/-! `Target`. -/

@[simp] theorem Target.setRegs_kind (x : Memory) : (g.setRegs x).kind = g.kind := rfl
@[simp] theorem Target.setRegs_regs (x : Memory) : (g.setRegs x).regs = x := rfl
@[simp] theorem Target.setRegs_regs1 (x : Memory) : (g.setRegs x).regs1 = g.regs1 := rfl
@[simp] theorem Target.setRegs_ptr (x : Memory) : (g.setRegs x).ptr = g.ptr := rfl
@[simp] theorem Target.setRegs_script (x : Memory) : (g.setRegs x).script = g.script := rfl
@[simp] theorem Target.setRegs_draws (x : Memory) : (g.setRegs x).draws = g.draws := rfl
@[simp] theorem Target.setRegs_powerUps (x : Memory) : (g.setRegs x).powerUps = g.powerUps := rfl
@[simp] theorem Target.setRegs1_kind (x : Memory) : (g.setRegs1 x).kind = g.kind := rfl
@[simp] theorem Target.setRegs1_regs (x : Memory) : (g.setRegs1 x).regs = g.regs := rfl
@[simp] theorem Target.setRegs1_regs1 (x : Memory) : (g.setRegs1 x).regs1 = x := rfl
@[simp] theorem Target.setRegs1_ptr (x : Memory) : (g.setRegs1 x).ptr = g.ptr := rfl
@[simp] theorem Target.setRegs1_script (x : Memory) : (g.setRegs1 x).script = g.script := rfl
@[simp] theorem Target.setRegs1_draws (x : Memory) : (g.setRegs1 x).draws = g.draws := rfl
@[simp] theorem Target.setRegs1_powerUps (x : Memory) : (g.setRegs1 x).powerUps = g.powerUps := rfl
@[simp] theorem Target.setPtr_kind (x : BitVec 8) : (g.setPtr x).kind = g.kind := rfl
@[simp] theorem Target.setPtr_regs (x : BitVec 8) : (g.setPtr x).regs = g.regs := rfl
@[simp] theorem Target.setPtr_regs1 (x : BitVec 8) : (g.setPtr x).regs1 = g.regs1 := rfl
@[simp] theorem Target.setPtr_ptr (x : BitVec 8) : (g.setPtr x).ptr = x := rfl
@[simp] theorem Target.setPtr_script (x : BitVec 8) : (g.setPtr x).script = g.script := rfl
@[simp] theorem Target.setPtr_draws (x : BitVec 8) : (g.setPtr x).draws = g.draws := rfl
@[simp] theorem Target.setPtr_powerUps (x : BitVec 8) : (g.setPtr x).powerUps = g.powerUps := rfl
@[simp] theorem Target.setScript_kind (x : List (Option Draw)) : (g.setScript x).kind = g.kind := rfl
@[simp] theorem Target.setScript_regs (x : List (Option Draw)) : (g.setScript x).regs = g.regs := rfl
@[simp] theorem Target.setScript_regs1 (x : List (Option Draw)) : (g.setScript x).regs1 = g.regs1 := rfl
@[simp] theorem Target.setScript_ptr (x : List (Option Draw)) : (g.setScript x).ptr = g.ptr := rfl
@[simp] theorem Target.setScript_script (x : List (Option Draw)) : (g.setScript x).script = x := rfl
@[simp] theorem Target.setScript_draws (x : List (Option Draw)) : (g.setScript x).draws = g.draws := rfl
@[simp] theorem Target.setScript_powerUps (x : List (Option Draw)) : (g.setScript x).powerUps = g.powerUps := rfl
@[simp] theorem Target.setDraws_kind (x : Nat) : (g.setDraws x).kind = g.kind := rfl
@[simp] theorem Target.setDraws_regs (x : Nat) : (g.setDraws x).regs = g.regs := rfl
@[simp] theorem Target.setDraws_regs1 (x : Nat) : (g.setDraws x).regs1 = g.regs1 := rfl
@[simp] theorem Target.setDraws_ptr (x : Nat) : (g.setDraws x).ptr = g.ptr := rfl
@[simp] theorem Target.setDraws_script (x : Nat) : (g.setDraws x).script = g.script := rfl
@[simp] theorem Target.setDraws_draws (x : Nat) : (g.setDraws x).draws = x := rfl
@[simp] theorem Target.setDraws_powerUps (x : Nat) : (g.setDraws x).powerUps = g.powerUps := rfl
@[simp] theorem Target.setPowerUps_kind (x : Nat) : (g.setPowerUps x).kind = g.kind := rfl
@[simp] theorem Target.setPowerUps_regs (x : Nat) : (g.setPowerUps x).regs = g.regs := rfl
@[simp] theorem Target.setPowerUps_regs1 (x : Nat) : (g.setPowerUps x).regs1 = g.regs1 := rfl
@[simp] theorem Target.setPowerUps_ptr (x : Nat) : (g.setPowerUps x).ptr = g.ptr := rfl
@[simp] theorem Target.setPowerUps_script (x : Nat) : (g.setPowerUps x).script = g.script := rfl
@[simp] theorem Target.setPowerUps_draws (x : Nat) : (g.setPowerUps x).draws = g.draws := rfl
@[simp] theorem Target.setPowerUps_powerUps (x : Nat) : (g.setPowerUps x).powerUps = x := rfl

§ **WORK TO COMPLETE**: Out of the data above, transcribe exactly and only the lines starting with the line that has "(g.setRegs1 x).script = g.script := rfl" and going on through the line that has "(g.setPtr x).powerUps = g.powerUps := rfl", both included.

§ **RESPONSE**:
@[simp] theorem Target.setRegs1_script (x : Memory) : (g.setRegs1 x).script = g.script := rfl
@[simp] theorem Target.setRegs1_draws (x : Memory) : (g.setRegs1 x).draws = g.draws := rfl
@[simp] theorem Target.setRegs1_powerUps (x : Memory) : (g.setRegs1 x).powerUps = g.powerUps := rfl
@[simp] theorem Target.setPtr_kind (x : BitVec 8) : (g.setPtr x).kind = g.kind := rfl
@[simp] theorem Target.setPtr_regs (x : BitVec 8) : (g.setPtr x).regs = g.regs := rfl
@[simp] theorem Target.setPtr_regs1 (x : BitVec 8) : (g.setPtr x).regs1 = g.regs1 := rfl
@[simp] theorem Target.setPtr_ptr (x : BitVec 8) : (g.setPtr x).ptr = x := rfl
@[simp] theorem Target.setPtr_script (x : BitVec 8) : (g.setPtr x).script = g.script := rfl
@[simp] theorem Target.setPtr_draws (x : BitVec 8) : (g.setPtr x).draws = g.draws := rfl
@[simp] theorem Target.setPtr_powerUps (x : BitVec 8) : (g.setPtr x).powerUps = g.powerUps := rfl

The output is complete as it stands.